▸ Exercise goal: Look through the listing and report every line that has "decodeCommand" in it.

▸ Data to examine:
/-- Engines are independent (60_exceptions.md, section 7): a step of one leaves every other as it was, does to its own
engine what that engine's state alone says, and steps of two engines can be taken in either order. -/
def Obligations.EnginesAreIndependent : Prop :=
  (∀ (sys sys' : System) (e : Nat), System.stepAt e sys = .next sys' →
    sys'.length = sys.length ∧ (∀ e', e' ≠ e → sys'[e']? = sys[e']?) ∧
    ∀ s, sys[e]? = some s → ∃ t, step s = .next t ∧ sys'[e]? = some t) ∧
  (∀ (sys sys₁ sys₂ : System) (e e' : Nat), e ≠ e' →
    System.stepAt e sys = .next sys₁ → System.stepAt e' sys₁ = .next sys₂ →
    ∃ sys₃, System.stepAt e' sys = .next sys₃ ∧ System.stepAt e sys₃ = .next sys₂) ∧
  ∀ n : Nat, ∀ s ∈ System.reset n, s.phase = .idle
end

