-- ==== Sys2Proof/Laws/PerInstr.lean ====
section
/-! SUPPORT. Per instruction, as syntax: its code has the bits that its row of spec/opcode_table.json fixes. -/

namespace Sys2Proof.Laws.TableMatch

/-- The code of `i`, masked as its row of the table says, is the row's match value. -/
def Statement (i : Sys2Proof.Instr) : Prop :=
  Nat.land (Sys2Proof.encode i).number (Sys2Proof.tableRow i).mask = (Sys2Proof.tableRow i).bits

theorem digest (n : Nat) : Statement (.digest n) := by
  have h : Nat.land ((n * 256 + 1) % 2 ^ 64) (2 ^ 8 - 1) = 1 := by
    show ((n * 256 + 1) % 2 ^ 64) &&& (2 ^ 8 - 1) = 1
    rw [Nat.and_two_pow_sub_one_eq_mod]
    omega
  simpa [Statement, Sys2Proof.encode, Sys2Proof.Code.number, Sys2Proof.encodeDigest, Sys2Proof.tableRow] using h

theorem copyb : Statement .copyb := rfl
theorem padb : Statement .padb := rfl
theorem ckinit : Statement .ckinit := rfl
theorem ckstep : Statement .ckstep := rfl
theorem ckapp : Statement .ckapp := rfl
theorem xinit : Statement .xinit := rfl
theorem ldblk : Statement .ldblk := rfl
theorem mix : Statement .mix := rfl
theorem radj : Statement .radj := rfl
theorem extract : Statement .extract := rfl

end Sys2Proof.Laws.TableMatch
end

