-- ==== Sys2Proof/Tests/Slice0.lean ====
section
/-! SUPPORT. The model's own tests, with expected values from 95_test_vectors.md (E and V numbers) and from the
encodings of 30_encoding.md, and a witness for the hypotheses of each statement of Certificates/Slice0/Obligations.lean. -/

namespace Sys2Proof.Machine.Tests

open Sys2Proof Sys2Proof.Machine

/-- What `f` reads of a next state. -/
def onNext {α : Type} (f : State → α) : Result → Option α
  | .next s => some (f s)
  | .fault _ => none
  | .refused _ => none

/-! ## WellFormed and Decode -/

/-- The only check of `Instr.wf`, refused at its boundary (30_encoding.md R47). -/
theorem test_wf_digest_too_long : (Instr.digest (2 ^ 56)).wf = false ∧ (Instr.digest (2 ^ 56 - 1)).wf = true := by
  decide

/-- E13, E16, E18, E28: words from the bit layout of R45. -/
theorem test_decode_command :
    decodeCommand 0x0000000000000301#64 = .ok (.digest 3) ∧
    decodeCommand 0x0000000000000300#64 = .error (.illegalOpcode 0x00#8) ∧
    decodeCommand 0xffffffffffffffff#64 = .error (.illegalOpcode 0xff#8) ∧
    decodeCommand 0xffffffffffffff01#64 = .ok (.digest 72057594037927935) := by
  decide

/-- The selectors of R46, one for each family. -/
theorem test_decode_selector :
    decodeSelector 0b0001#4 = .ok .copyb ∧ decodeSelector 0b0010#4 = .ok .padb ∧
    decodeSelector 0b0011#4 = .ok .ckinit ∧ decodeSelector 0b0100#4 = .ok .ckstep ∧
    decodeSelector 0b0101#4 = .ok .ckapp ∧ decodeSelector 0b0110#4 = .ok .xinit ∧
    decodeSelector 0b0111#4 = .ok .ldblk ∧ decodeSelector 0b1000#4 = .ok .mix ∧
    decodeSelector 0b1001#4 = .ok .radj ∧ decodeSelector 0b1010#4 = .ok .extract := by
  decide

/-- Codes that select nothing (R46, R50). -/
theorem test_decode_selector_refuses :
    decodeSelector 0#4 = .error (.noOperation 0#4) ∧ decodeSelector 11#4 = .error (.noOperation 11#4) ∧
    decodeSelector 12#4 = .error (.noOperation 12#4) ∧
    decodeSelector 13#4 = .error (.reservedSelector 13#4) := by
  decide

/-- The word 0x301 as bytes, least significant first (20_memory.md R33), and lengths that are no code (R51). -/
theorem test_decode_bytes :
    decodeBytes [0x01#8, 0x03#8, 0#8, 0#8, 0#8, 0#8, 0#8, 0#8] = .ok (.digest 3) ∧
    decodeBytes [0x08#8] = .ok .mix ∧ decodeBytes [0x18#8] = .error (.notASelector 0x18#8) ∧
    decodeBytes [0x01#8, 0x03#8] = .error (.wrongLength 2) ∧ decodeBytes [] = .error (.wrongLength 0) := by
  decide

/-- Table words, and a step that runs them from reset. -/
theorem test_table_words :
    decodeTableWord 64 1 = some (.digest 0) ∧ decodeTableWord 8 1 = some .copyb ∧
    decodeTableWord 8 10 = some .extract ∧ decodeTableWord 8 11 = none := by
  decide

theorem test_fetch_word_runs :
    onNext (fun t => (t.phase, t.p)) (step (State.reset.withFetchWord 64 1)) = some (Phase.pad, 16) ∧
    onNext (fun t => (t.phase, t.len)) (step (State.reset.withFetchWord 8 1)) = some (Phase.pad, 1) ∧
    onNext (fun t => (t.phase, t.t)) (step (State.reset.withFetchWord 8 8)) = some (Phase.mix, 0x29#8) := by
  decide

/-! ## Single steps (95_test_vectors.md, section 4) -/

/-- An invocation with the input 61 62 63 and room for exactly 32 bytes. -/
def abc : State :=
  { State.reset with nin := 3, p := 13, wCap := some 32, inp := Memory.ofBytes [0x61#8, 0x62#8, 0x63#8] }

/-- An invocation of the empty input. -/
def empty : State := { State.reset with nin := 0, p := 16 }

/-- E1, E9, E11. -/
theorem test_sub : sub 0x00#8 = 0x29#8 ∧ sub 0xdd#8 = 0x00#8 ∧ sub 0xff#8 = 0x14#8 := by decide

/-- E21, E22, E23: the capacity decides. -/
theorem test_digest_capacity :
    onNext (fun t => (t.phase, t.status)) (step { State.reset with wCap := some 47, host := [.writeCmd 0x1001#64] })
      = some (Phase.fault, 0x07#8) ∧
    onNext (fun t => (t.phase, t.status, t.nin, t.p))
        (step { State.reset with wCap := some 48, host := [.writeCmd 0x1001#64] })
      = some (Phase.copy, 0x01#8, 16, 16) := by
  decide

/-- E15, E19, E27: accepted from `FAULT`, illegal in `DONE`, dropped in `BUSY`. -/
theorem test_digest_states :
    onNext (fun t => (t.phase, t.status, t.nin, t.p))
        (step { State.reset with phase := .fault, err := .illegalCommand, host := [.writeCmd 0xf01#64] })
      = some (Phase.copy, 0x01#8, 15, 1) ∧
    onNext (fun t => t.status) (step { State.reset with phase := .done, host := [.writeCmd 0x302#64] })
      = some 0x0b#8 ∧
    onNext (fun t => (t.phase, t.status)) (step { abc with phase := .copy, host := [.writeCmd 0x300#64] })
      = some (Phase.copy, 0x01#8) := by
  decide

/-- E30. -/
theorem test_copyb_middle :
    onNext (fun t => (t.w.read 1, t.len, t.q, t.phase)) (step { abc with phase := .copy, q := 1, len := 1 })
      = some (0x62#8, 2, 2, Phase.copy) := by
  decide

/-- E31. -/
theorem test_copyb_last :
    onNext (fun t => (t.w.read 2, t.len, t.q, t.phase)) (step { abc with phase := .copy, q := 2, len := 2 })
      = some (0x63#8, 3, 0, Phase.pad) := by
  decide

/-- E34. -/
theorem test_padb_last :
    onNext (fun t => (t.w.read 15, t.len, t.q, t.phase)) (step { abc with phase := .pad, q := 12, len := 15 })
      = some (0x0d#8, 16, 13, Phase.cki) := by
  decide

/-- E36. -/
theorem test_padb_first_of_sixteen :
    onNext (fun t => (t.w.read 0, t.len, t.q, t.phase)) (step { empty with phase := .pad })
      = some (0x10#8, 1, 1, Phase.pad) := by
  decide

/-- E38. -/
theorem test_ckinit :
    onNext (fun t => (t.c, t.l, t.i, t.k, t.phase))
        (step { empty with phase := .cki, c := regBuild 16 (fun _ => 0xee#8), l := 7#8, i := 9, k := 5 })
      = some (regZero 16, 0x00#8, 0, 0, Phase.cks) := by
  decide

/-- E46. -/
theorem test_ckstep_last :
    onNext (fun t => (regRead t.c 15, t.l, t.k, t.i, t.phase))
        (step { empty with phase := .cks, w := [(15, 0x10#8)], l := 0xea#8, k := 15, len := 16 })
      = some (0x8d#8, 0x8d#8, 0, 0, Phase.cka) := by
  decide

/-- E47, E48: the block boundary keeps `L`, and the old `C[0]` is overwritten, not folded in. -/
theorem test_ckstep_next_block :
    onNext (fun t => (t.l, t.k, t.i, t.phase))
        (step { empty with phase := .cks, l := 0x65#8, k := 15, len := 32 })
      = some (0xa5#8, 0, 1, Phase.cks) ∧
    onNext (fun t => (regRead t.c 0, t.l, t.k))
        (step { empty with
          phase := .cks, w := [(16, 0x10#8)], c := regBuild 16 (fun _ => 0x29#8), l := 0xa5#8, i := 1, len := 32 })
      = some (0x28#8, 0x28#8, 1) := by
  decide

/-- E49, with `C[j] = j + 1` in place of its bytes: `C[0]` goes lowest. -/
theorem test_ckapp :
    onNext (fun t => (t.w.read 16, t.w.read 31, t.w.read 15, t.len, t.phase))
        (step { empty with phase := .cka, c := regBuild 16 (fun j => BitVec.ofNat 8 (j + 1)), len := 16 })
      = some (0x01#8, 0x10#8, 0x00#8, 32, Phase.xi) := by
  decide

/-- E51. -/
theorem test_xinit :
    onNext (fun t => (t.x, t.t, t.i, t.phase))
        (step { empty with phase := .xi, x := regBuild 48 (fun _ => 0xee#8), t := 7#8, i := 3 })
      = some (regZero 48, 0x00#8, 0, Phase.ldb) := by
  decide

/-- E53, lanes 0 and 15: `X[32 + j]` from the old `X[j]`, and `T` reset (90_conflicts.md C2). -/
theorem test_ldblk :
    onNext (fun t => (regRead t.x 0, regRead t.x 16, regRead t.x 32, regRead t.x 31, regRead t.x 47))
        (step { empty with
          phase := .ldb, i := 1, t := 0x57#8, r := 3, k := 4, len := 32,
          x := regBuild 48 (fun k => if k = 0 then 0x31#8 else if k = 15 then 0x9a#8 else 0xee#8),
          w := [(16, 0x62#8), (31, 0x8d#8)] })
      = some (0x31#8, 0x62#8, 0x53#8, 0x8d#8, 0x17#8) ∧
    onNext (fun t => (t.t, t.r, t.k, t.phase)) (step { empty with phase := .ldb, t := 0x57#8, r := 3, k := 4 })
      = some (0x00#8, 0, 0, Phase.mix) := by
  decide

/-- E57. -/
theorem test_mix_middle :
    onNext (fun t => (t.t, regRead t.x 5, regRead t.x 6, t.k, t.phase))
        (step { empty with phase := .mix, t := 0xff#8, x := regBuild 48 (fun _ => 0xff#8), k := 5 })
      = some (0xeb#8, 0xeb#8, 0xff#8, 6, Phase.mix) := by
  decide

/-- E61. -/
theorem test_mix_last :
    onNext (fun t => (t.t, regRead t.x 47, t.k, t.phase))
        (step { empty with phase := .mix, t := 0x66#8, x := regBuild 48 (fun _ => 0x10#8), k := 47 })
      = some (0xa5#8, 0xa5#8, 0, Phase.radj) := by
  decide

/-- E64. -/
theorem test_radj_wraps :
    onNext (fun t => (t.t, t.r, t.phase)) (step { empty with phase := .radj, t := 0xff#8, r := 1, len := 32 })
      = some (0x00#8, 2, Phase.mix) := by
  decide

/-- E65, E66: the end of a block and of the last block. -/
theorem test_radj_last_round :
    onNext (fun t => (t.t, t.r, t.i, t.phase))
        (step { empty with phase := .radj, t := 0xf8#8, r := 17, len := 32 })
      = some (0x09#8, 0, 1, Phase.ldb) ∧
    onNext (fun t => (t.t, t.r, t.i, t.phase))
        (step { empty with phase := .radj, t := 0xef#8, r := 17, i := 1, len := 32 })
      = some (0x00#8, 0, 1, Phase.ext) := by
  decide

/-- E70, with `X[k] = k`. -/
theorem test_extract :
    onNext (fun t => (regRead t.out 0, regRead t.out 15, t.outValid, t.status))
        (step { empty with phase := .ext, x := regBuild 48 (fun k => BitVec.ofNat 8 k) })
      = some (0x00#8, 0x0f#8, true, 0x02#8) := by
  decide

/-! ## The host's moves -/

/-- P6: `WRCMD` of an illegal word, then `RESET`. -/
theorem test_illegal_then_reset :
    onNext (fun t => t.status) (run 1 { State.reset with host := [.writeCmd 0x300#64, .reset none] }) = some 0x0b#8 ∧
    onNext (fun t => t.status) (run 2 { State.reset with host := [.writeCmd 0x300#64, .reset none] })
      = some 0x00#8 := by
  decide

/-- `RDSTAT` in `FAULT` and `RDOUT` in `DONE` (44_digest_command.md R86). -/
theorem test_host_reads :
    onNext (fun t => t.rdata)
        (step { State.reset with phase := .fault, err := .resourceExhausted, host := [HostMove.rdstat] })
      = some [0x07#8] ∧
    onNext (fun t => t.rdata)
        (step { State.reset with
          phase := .done, out := regBuild 16 (fun j => BitVec.ofNat 8 j), host := [.read 0x0f 3] })
      = some [0x00#8, 0x00#8, 0x01#8] := by
  decide

/-- V1 and V3: the checksum blocks, and the digits of R87. -/
theorem test_checksum_and_hex :
    (regRead (checksum (padded [])) 0, regRead (checksum (padded [])) 15) = (0x62#8, 0x8d#8) ∧
    regRead (checksum (padded [0x61#8, 0x62#8, 0x63#8])) 1 = 0xe2#8 ∧
    (hex (regBuild 16 fun _ => 0x8a#8)).take 3 = ['8', 'a', '8'] := by
  decide +kernel

/-! ## Witnesses: a state of the invariant in every phase -/

/-- The invocation `abc` at its last `COPYB`. -/
def atCopy : State := { abc with phase := .copy, len := 2, q := 2 }
/-- At its last `PADB`. -/
def atPad : State := { abc with phase := .pad, len := 15, q := 12 }
/-- At `CKINIT`. -/
def atCki : State := { abc with phase := .cki, len := 16 }
/-- At its last `CKSTEP`. -/
def atCks : State := { abc with phase := .cks, len := 16, k := 15 }
/-- At `CKAPP`. -/
def atCka : State := { abc with phase := .cka, len := 16 }
/-- At `XINIT`. -/
def atXi : State := { abc with phase := .xi, len := 32 }
/-- At the `LDBLK` of its last block. -/
def atLdb : State := { abc with phase := .ldb, len := 32, i := 1 }
/-- At its last `MIX`. -/
def atMix : State := { abc with phase := .mix, len := 32, i := 1, r := 17, k := 47 }
/-- At its last `RADJ`. -/
def atRadj : State := { abc with phase := .radj, len := 32, i := 1, r := 17 }
/-- At `EXTRACT`. -/
def atExt : State := { abc with phase := .ext, len := 32 }
/-- After `EXTRACT`. -/
def atDone : State := { abc with phase := .done, len := 32, out := regBuild 16 (fun j => BitVec.ofNat 8 j) }
/-- After a fault. -/
def atFault : State := { abc with phase := .fault, err := .illegalCommand }
/-- A state with a capacity of 48 and other data, before a command. -/
def ready : State := { abc with wCap := some 48, phase := .idle }

theorem abc_input_wf : abc.inp.wf = true := by decide

/-- A state built on `abc` meets the invariant when the parts that vary do. -/
theorem inv_of {s : State} (hc : s.wCap = some 32 ∨ s.wCap = some 48) (hw : s.w.wf = true) (hi : s.inp.wf = true)
    (he : s.err ≠ .none ↔ s.phase = .fault) (hp : s.phaseInv) : s.Inv := by
  refine ⟨?_, ⟨hw, hi⟩, he, hp⟩
  intro cap h
  rcases hc with hc | hc <;> rw [hc] at h <;> injection h with h <;> omega

theorem wit_inv_copy : atCopy.Inv :=
  inv_of (.inl rfl) rfl abc_input_wf (by decide) (by unfold State.phaseInv State.accepted; simp only [atCopy]; decide)
theorem wit_inv_pad : atPad.Inv :=
  inv_of (.inl rfl) rfl abc_input_wf (by decide) (by unfold State.phaseInv State.accepted; simp only [atPad]; decide)
theorem wit_inv_cki : atCki.Inv :=
  inv_of (.inl rfl) rfl abc_input_wf (by decide) (by unfold State.phaseInv State.accepted; simp only [atCki]; decide)
theorem wit_inv_cks : atCks.Inv :=
  inv_of (.inl rfl) rfl abc_input_wf (by decide) (by unfold State.phaseInv State.accepted; simp only [atCks]; decide)
theorem wit_inv_cka : atCka.Inv :=
  inv_of (.inl rfl) rfl abc_input_wf (by decide) (by unfold State.phaseInv State.accepted; simp only [atCka]; decide)
theorem wit_inv_xi : atXi.Inv :=
  inv_of (.inl rfl) rfl abc_input_wf (by decide) (by unfold State.phaseInv State.accepted; simp only [atXi]; decide)
theorem wit_inv_ldb : atLdb.Inv :=
  inv_of (.inl rfl) rfl abc_input_wf (by decide) (by unfold State.phaseInv State.accepted; simp only [atLdb]; decide)
theorem wit_inv_mix : atMix.Inv :=
  inv_of (.inl rfl) rfl abc_input_wf (by decide) (by unfold State.phaseInv State.accepted; simp only [atMix]; decide)
theorem wit_inv_radj : atRadj.Inv :=
  inv_of (.inl rfl) rfl abc_input_wf (by decide) (by unfold State.phaseInv State.accepted; simp only [atRadj]; decide)
theorem wit_inv_ext : atExt.Inv :=
  inv_of (.inl rfl) rfl abc_input_wf (by decide) (by unfold State.phaseInv State.accepted; simp only [atExt]; decide)
theorem wit_inv_done : atDone.Inv := inv_of (.inl rfl) rfl abc_input_wf (by decide) trivial
theorem wit_inv_fault : atFault.Inv := inv_of (.inl rfl) rfl abc_input_wf (by decide) trivial
theorem wit_inv_ready : ready.Inv := inv_of (.inr rfl) rfl abc_input_wf (by decide) trivial
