/-- 60_exceptions.md R149: a command that answers an error has changed nothing but the host's view: the whole state is
as it was, and the response is the code with RESULT zero. -/
def Obligations.ErrorsLeaveNoTrace : Prop :=
  ∀ (s t : State) (c : Command) (rest : List HostInput) (k : ErrorKind),
    Idle s → s.port = .command c :: rest → step s = .next t →
    t.responses = s.responses ++ [.error k] →
      t = { s with port := rest, responses := s.responses ++ [.error k] } ∧
      statusCode (.error k) = errorCode k ∧ resultBytes (.error k) = zeroBlock

/-- 30_encoding.md R67 (c): two commands that differ in CMD[15:9] only have the same step. -/
def Obligations.ReservedBitsChangeNothing : Prop :=
  ∀ (s : State) (c c' : Command) (rest : List HostInput), Idle s →
    c.cmd &&& 0xFFFF01FF = c'.cmd &&& 0xFFFF01FF → c.d = c'.d → c.iv = c'.iv →
      step { s with port := .command c :: rest } = step { s with port := .command c' :: rest }

/-- 30_encoding.md R67 (d), R63 to R65: the fields an operation does not read. A BADMODE command answers alike for
every code that is no variant (42_block_modes.md R121); of the terms with another code, which no word decodes to
(log 18), nothing is said. -/
def Obligations.UnreadFieldsAreIgnored : Prop :=
  ∀ (a : Args) (s : State) (m m' : BitVec 4) (ivp : Bool) (ivlen : BitVec 8) (iv : BitVec 64),
    exec (.setkey m a) s = exec (.setkey m' { a with ivp := ivp, ivlen := ivlen, iv := iv }) s ∧
    exec (.enciv m a) s = exec (.enciv m' { a with ivp := ivp, ivlen := ivlen, iv := iv }) s ∧
    exec (.encEcb a) s = exec (.encEcb { a with ivp := ivp, ivlen := ivlen, iv := iv }) s ∧
    exec (.decEcb a) s = exec (.decEcb { a with ivp := ivp, ivlen := ivlen, iv := iv }) s ∧
    (4 ≤ m.toNat → 4 ≤ m'.toNat →
      exec (.encBadmode m a) s = exec (.encBadmode m' { a with ivp := ivp, ivlen := ivlen, iv := iv }) s ∧
      exec (.decBadmode m a) s = exec (.decBadmode m' { a with ivp := ivp, ivlen := ivlen, iv := iv }) s) ∧
    (∀ m : CipherMode, a.ivp = false →
      exec (encIn m a) s = exec (encIn m { a with ivlen := ivlen, iv := iv }) s ∧
      exec (decIn m a) s = exec (decIn m { a with ivlen := ivlen, iv := iv }) s)

/-! ### Values: byte order, arithmetic, rounds -/

/-- 20_memory.md R41: two big-endian words, the first from the first four bytes. -/
def Obligations.UnpackIsBigEndian : Prop :=
  (∀ b : Block,
    (unpack b).1.toNat = b[0].toNat * 2 ^ 24 + b[1].toNat * 2 ^ 16 + b[2].toNat * 2 ^ 8 + b[3].toNat ∧
    (unpack b).2.toNat = b[4].toNat * 2 ^ 24 + b[5].toNat * 2 ^ 16 + b[6].toNat * 2 ^ 8 + b[7].toNat) ∧
  unpack #v[0x01, 0x02, 0x03, 0x04, 0x05, 0x06, 0x07, 0x08] = (0x01020304, 0x05060708)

▸ Answer to this exercise:
    decodeCommand 0x0000000000000301#64 = .ok (.digest 3) ∧
    decodeCommand 0x0000000000000300#64 = .error (.illegalOpcode 0x00#8) ∧
    decodeCommand 0xffffffffffffffff#64 = .error (.illegalOpcode 0xff#8) ∧
    decodeCommand 0xffffffffffffff01#64 = .ok (.digest 72057594037927935) := by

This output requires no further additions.